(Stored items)
····················

-- ==== Sys2Proof/Certificates/Slice0/Obligations.lean ====
section
/-! DEFINITION. The statements about the core, from the numbered rules of the specification. `exec i s` runs from an accepted
command's state; a state change is written out in full, so each such statement is also the command's frame: every field not named
keeps its value. -/

open Sys2Proof Sys2Proof.Machine

/-! ### Command words (30_encoding.md) -/

/-- R80, R81: a word decodes to a command exactly when it is that command's word; no bit of a word is dropped or invented. -/
def Obligations.DecodeEncodeAgree : Prop :=
  ∀ (w : Word) (i : Instr),
    (decode w = .ok i ↔ w = encode i) ∧ (decodeTableWord 32 w.toNat = some i ↔ w = encode i)

/-- R81: the command word of each row. -/
def Obligations.KnownWords : Prop :=
  decode 0x00000000#32 = .ok .nop ∧ decode 0x00000001#32 = .ok .clear ∧ decode 0x00000010#32 = .ok .leafPush ∧
  decode 0x00000011#32 = .ok .build ∧ decode 0x00000012#32 = .ok .leafRead ∧ decode 0x00000020#32 = .ok .assign ∧
  decode 0x00000030#32 = .ok .serialize ∧ decode 0x00000031#32 = .ok .deserialize ∧ decode 0x00000040#32 = .ok .push ∧
  decode 0x00000041#32 = .ok .pushLeaf ∧ decode 0x00000042#32 = .ok .flush ∧ decode 0x00000050#32 = .ok .decode

/-- R83: every illegal word raises `IllegalCommand` (code 8) with no other effect. That one step takes the write and ends the
command is the model's choice (logs 1, 3), and so is that `CUR` still holds the word afterwards (log 14). -/
def Obligations.IllegalWordsRaise : Prop :=
  ∀ w : Word,
    (w.toNat / 2 ^ 8 ≠ 0 ∨
      (0x02 ≤ w.toNat % 2 ^ 8 ∧ w.toNat % 2 ^ 8 ≤ 0x0F) ∨ (0x13 ≤ w.toNat % 2 ^ 8 ∧ w.toNat % 2 ^ 8 ≤ 0x1F) ∨
      (0x21 ≤ w.toNat % 2 ^ 8 ∧ w.toNat % 2 ^ 8 ≤ 0x2F) ∨ (0x32 ≤ w.toNat % 2 ^ 8 ∧ w.toNat % 2 ^ 8 ≤ 0x3F) ∨
      (0x43 ≤ w.toNat % 2 ^ 8 ∧ w.toNat % 2 ^ 8 ≤ 0x4F) ∨ (0x51 ≤ w.toNat % 2 ^ 8 ∧ w.toNat % 2 ^ 8 ≤ 0xFF)) →
    (∃ e, decode w = .error e) ∧
    ∀ (s : State) (rest : List Event),
      s.prog = .idle → s.err = false → s.stalled = false → s.events = .write 0x10 4 w :: rest →
      step s = .next ({ s with events := rest, cur := w }.failed 8#4)

/-! ### Acceptance and execution (60_exceptions.md section 1, 40_control.md R102) -/

/-- A step runs the decoded command: the host's `CMD` write of an accepted word is executed in the step that takes it
(R64, R102, R200). That the taking and the whole run are one step is the model's choice (logs 1, 3). -/
def Obligations.StepRunsCommandWord : Prop :=
  ∀ (s : State) (w : Word) (i : Instr) (rest : List Event),
    decode w = .ok i → s.prog = .idle → (s.err = false ∨ i = .clear) → s.stalled = false →
    s.events = .write 0x10 4 w :: rest →
    step s = exec i { s with events := rest, cur := w, prog := .start }

/-- The word that `withFetchWord` places is the one the next step runs; how the host's program reaches the core is log 12. -/
def Obligations.StepRunsPlacedWord : Prop :=
  ∀ (s : State) (w : Nat) (i : Instr),
    decodeTableWord 32 w = some i → s.prog = .idle → s.err = false →
    step (s.withFetchWord 32 w) = exec i { s with stalled := false, cur := BitVec.ofNat 32 w, prog := .start }

/-- R200: a `CMD` write sets `DROP` while `BUSY` = 1, is discarded while `ERR` = 1 unless it is `CLEAR`, and otherwise sets `BUSY`
and is executed (at once, or, when the engine is given no time (log 3), later). -/
def Obligations.Acceptance : Prop :=
  ∀ (s : State) (w : Word) (rest : List Event), s.coreMoves = false → s.events = .write 0x10 4 w :: rest →
    (s.busy = true → step s = .next { s with events := rest, drop := true }) ∧
    (s.busy = false → s.err = true → w ≠ 0x00000001#32 → step s = .next { s with events := rest }) ∧
    (s.busy = false → (s.err = false ∨ w = 0x00000001#32) → s.stalled = true →
      step s = .next { s with events := rest, cur := w, prog := .start }) ∧
    (s.busy = false → (s.err = false ∨ w = 0x00000001#32) → s.stalled = false →
      step s = step { s with events := rest, cur := w, prog := .start })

····················

From the opening line of the data above through the line holding "decode 0x00000000#32 = .ok", give every line again exactly as it stands.

• [EXERCISE RESULT]:
-- ==== Sys2Proof/Certificates/Slice0/Obligations.lean ====
section
/-! DEFINITION. The statements about the core, from the numbered rules of the specification. `exec i s` runs from an accepted
command's state; a state change is written out in full, so each such statement is also the command's frame: every field not named
keeps its value. -/

open Sys2Proof Sys2Proof.Machine

/-! ### Command words (30_encoding.md) -/

/-- R80, R81: a word decodes to a command exactly when it is that command's word; no bit of a word is dropped or invented. -/
def Obligations.DecodeEncodeAgree : Prop :=
  ∀ (w : Word) (i : Instr),
    (decode w = .ok i ↔ w = encode i) ∧ (decodeTableWord 32 w.toNat = some i ↔ w = encode i)

/-- R81: the command word of each row. -/
def Obligations.KnownWords : Prop :=
  decode 0x00000000#32 = .ok .nop ∧ decode 0x00000001#32 = .ok .clear ∧ decode 0x00000010#32 = .ok .leafPush ∧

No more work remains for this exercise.